Data records:
◇ ◇ ◇ ◇
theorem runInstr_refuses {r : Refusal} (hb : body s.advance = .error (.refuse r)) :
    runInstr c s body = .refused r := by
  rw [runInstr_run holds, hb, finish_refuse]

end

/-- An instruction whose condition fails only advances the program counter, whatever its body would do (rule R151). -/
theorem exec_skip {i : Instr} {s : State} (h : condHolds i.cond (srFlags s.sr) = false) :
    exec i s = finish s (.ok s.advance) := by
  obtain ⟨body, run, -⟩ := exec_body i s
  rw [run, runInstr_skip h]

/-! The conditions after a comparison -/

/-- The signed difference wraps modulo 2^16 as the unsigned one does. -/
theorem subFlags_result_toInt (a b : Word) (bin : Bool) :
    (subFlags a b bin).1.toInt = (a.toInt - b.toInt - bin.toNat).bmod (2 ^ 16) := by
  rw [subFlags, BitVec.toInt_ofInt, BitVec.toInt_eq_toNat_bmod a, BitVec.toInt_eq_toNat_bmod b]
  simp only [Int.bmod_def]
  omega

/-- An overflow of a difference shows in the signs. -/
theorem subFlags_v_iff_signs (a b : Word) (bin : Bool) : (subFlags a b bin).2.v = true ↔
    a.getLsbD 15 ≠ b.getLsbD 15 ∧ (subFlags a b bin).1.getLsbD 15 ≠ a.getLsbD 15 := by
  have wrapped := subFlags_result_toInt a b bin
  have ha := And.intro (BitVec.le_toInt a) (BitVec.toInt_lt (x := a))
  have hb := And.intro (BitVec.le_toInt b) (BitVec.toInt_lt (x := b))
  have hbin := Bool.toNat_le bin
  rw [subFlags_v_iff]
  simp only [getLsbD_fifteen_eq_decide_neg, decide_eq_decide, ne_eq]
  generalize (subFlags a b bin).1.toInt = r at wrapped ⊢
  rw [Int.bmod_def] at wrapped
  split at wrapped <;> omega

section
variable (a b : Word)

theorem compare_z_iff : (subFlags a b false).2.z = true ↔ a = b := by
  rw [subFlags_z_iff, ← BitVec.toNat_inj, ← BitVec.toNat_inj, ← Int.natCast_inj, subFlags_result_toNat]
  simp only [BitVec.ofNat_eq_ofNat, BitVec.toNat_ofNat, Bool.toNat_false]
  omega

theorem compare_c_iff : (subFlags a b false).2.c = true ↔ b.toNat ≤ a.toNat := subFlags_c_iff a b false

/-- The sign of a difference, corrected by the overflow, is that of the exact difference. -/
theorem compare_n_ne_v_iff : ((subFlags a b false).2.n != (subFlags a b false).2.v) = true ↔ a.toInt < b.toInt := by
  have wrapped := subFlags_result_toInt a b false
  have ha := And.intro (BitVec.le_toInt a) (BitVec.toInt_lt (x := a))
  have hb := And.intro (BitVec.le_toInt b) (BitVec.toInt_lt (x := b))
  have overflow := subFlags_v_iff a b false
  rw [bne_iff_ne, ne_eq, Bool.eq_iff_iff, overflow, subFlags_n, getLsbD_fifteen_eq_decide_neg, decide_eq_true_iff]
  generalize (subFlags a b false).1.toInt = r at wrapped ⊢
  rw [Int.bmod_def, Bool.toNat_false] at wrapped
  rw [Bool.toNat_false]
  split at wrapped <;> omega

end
◇ ◇ ◇ ◇
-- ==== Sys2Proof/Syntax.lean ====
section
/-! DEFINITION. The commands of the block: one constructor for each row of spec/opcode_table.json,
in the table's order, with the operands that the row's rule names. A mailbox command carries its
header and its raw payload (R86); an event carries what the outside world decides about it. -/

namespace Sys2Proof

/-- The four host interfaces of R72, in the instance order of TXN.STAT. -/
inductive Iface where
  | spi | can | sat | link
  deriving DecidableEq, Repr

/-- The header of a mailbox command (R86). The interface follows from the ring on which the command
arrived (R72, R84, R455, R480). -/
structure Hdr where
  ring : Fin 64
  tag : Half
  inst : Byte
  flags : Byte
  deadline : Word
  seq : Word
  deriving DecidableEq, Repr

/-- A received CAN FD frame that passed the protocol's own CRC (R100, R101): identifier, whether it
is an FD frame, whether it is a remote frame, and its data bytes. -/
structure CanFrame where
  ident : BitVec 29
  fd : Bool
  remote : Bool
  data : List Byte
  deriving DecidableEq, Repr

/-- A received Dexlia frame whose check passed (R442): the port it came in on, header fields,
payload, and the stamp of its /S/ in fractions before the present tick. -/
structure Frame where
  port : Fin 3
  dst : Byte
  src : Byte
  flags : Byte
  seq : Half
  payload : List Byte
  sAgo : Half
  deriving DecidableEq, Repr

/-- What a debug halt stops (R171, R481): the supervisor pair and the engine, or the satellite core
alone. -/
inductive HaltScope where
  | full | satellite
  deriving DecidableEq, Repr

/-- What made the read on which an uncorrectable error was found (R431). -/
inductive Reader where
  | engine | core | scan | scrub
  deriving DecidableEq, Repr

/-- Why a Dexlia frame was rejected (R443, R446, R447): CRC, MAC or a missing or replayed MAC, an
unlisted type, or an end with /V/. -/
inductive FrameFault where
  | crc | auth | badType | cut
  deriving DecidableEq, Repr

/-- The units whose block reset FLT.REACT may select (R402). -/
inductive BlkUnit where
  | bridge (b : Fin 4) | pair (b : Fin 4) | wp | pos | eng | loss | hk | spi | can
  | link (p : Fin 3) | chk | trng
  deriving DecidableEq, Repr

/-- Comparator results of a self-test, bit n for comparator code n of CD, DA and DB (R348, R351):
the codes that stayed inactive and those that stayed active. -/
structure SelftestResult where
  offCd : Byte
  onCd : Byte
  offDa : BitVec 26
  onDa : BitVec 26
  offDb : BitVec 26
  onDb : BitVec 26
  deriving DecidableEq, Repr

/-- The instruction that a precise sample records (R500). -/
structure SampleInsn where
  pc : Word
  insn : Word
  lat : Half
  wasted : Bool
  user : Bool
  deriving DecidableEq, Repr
◇ ◇ ◇ ◇
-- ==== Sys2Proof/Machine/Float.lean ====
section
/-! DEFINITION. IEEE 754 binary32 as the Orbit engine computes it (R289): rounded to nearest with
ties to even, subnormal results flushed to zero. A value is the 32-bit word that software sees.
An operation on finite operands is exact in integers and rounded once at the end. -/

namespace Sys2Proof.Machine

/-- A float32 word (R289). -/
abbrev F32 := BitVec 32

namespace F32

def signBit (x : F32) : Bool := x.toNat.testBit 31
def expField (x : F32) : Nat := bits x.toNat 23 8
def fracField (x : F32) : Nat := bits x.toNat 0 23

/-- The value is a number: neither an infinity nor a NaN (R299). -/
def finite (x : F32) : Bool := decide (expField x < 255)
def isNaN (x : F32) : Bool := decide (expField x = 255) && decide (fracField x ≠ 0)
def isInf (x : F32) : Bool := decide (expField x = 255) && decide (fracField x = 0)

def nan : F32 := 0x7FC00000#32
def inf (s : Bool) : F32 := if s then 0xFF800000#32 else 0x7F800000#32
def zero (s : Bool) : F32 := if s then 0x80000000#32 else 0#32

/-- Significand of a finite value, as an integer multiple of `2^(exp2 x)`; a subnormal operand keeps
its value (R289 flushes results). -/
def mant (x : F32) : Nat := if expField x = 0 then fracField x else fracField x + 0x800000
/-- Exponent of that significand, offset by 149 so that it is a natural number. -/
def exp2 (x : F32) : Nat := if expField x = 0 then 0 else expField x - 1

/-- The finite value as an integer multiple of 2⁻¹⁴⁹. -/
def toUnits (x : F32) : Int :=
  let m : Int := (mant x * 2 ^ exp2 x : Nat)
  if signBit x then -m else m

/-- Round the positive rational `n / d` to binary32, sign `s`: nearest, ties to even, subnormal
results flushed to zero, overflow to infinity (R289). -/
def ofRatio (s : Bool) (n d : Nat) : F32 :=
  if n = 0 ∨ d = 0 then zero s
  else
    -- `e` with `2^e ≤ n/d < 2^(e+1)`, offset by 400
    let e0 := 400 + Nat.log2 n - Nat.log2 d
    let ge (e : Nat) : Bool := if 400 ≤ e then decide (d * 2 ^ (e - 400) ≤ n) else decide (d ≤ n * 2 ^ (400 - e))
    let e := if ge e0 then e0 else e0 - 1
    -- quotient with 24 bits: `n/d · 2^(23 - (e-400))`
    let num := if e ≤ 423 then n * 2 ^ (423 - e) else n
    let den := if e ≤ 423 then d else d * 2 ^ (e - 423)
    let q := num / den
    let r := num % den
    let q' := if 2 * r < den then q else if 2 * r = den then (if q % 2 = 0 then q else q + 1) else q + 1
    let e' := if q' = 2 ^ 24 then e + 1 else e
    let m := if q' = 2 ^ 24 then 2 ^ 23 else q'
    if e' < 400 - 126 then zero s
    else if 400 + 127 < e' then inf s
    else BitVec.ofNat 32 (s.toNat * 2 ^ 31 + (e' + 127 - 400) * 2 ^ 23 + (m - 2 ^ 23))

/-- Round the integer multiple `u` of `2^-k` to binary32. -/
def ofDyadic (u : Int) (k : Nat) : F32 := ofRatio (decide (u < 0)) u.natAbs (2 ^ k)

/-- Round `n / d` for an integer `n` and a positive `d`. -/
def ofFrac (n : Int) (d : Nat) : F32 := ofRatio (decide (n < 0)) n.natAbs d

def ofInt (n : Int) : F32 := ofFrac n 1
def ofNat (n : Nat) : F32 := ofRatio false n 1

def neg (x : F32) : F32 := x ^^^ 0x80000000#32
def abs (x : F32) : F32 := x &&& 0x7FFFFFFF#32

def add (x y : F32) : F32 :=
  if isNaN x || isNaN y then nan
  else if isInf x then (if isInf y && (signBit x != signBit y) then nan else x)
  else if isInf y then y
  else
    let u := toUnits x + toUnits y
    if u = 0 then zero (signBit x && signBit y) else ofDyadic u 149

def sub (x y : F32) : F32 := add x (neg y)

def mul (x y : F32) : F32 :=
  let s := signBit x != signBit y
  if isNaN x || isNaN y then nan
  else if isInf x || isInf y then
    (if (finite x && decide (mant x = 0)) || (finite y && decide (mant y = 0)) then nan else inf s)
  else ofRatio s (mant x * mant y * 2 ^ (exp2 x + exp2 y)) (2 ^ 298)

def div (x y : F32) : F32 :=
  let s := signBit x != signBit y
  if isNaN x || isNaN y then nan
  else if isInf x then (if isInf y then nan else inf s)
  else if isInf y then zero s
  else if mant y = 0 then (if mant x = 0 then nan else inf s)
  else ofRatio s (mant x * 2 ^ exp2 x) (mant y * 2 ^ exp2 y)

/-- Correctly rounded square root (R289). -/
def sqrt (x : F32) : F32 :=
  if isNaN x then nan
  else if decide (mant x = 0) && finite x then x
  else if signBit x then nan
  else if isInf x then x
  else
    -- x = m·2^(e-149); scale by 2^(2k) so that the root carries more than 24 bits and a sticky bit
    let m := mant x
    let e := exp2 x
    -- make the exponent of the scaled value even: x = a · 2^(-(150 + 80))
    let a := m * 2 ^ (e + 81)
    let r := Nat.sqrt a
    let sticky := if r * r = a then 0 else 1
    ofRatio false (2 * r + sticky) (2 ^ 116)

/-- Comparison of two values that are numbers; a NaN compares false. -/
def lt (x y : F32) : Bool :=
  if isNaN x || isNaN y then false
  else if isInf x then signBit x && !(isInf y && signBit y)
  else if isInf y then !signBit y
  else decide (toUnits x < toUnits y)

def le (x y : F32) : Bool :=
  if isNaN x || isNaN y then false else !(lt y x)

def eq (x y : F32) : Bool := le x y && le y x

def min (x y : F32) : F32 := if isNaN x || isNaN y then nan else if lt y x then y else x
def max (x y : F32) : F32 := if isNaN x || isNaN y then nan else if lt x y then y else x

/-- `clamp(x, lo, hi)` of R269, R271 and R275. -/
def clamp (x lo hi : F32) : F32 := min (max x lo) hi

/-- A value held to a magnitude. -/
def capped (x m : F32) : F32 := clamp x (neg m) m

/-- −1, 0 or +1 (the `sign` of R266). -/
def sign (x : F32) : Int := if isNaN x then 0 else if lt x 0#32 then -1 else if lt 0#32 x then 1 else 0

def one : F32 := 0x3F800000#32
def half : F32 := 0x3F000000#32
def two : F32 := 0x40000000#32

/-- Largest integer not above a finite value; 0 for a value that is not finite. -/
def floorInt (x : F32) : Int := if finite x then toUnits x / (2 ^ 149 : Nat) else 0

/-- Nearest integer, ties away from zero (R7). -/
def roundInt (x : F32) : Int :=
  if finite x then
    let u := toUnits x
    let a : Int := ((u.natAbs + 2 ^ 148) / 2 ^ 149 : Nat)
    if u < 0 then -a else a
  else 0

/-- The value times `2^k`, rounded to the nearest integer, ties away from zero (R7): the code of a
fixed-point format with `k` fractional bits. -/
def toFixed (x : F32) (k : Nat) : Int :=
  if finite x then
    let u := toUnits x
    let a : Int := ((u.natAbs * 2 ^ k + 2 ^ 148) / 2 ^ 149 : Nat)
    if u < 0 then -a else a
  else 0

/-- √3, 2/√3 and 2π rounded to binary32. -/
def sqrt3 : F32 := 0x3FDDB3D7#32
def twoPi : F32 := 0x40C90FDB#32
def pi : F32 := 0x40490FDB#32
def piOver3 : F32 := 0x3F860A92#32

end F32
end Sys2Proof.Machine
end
◇ ◇ ◇ ◇
* _ACTION ITEM_: For each line in the data above that contains the string "rounded", extract the line.

* _ANSWER_:
/-! DEFINITION. IEEE 754 binary32 as the Orbit engine computes it (R289): rounded to nearest with
An operation on finite operands is exact in integers and rounded once at the end. -/
/-- Correctly rounded square root (R289). -/
/-- The value times `2^k`, rounded to the nearest integer, ties away from zero (R7): the code of a
/-- √3, 2/√3 and 2π rounded to binary32. -/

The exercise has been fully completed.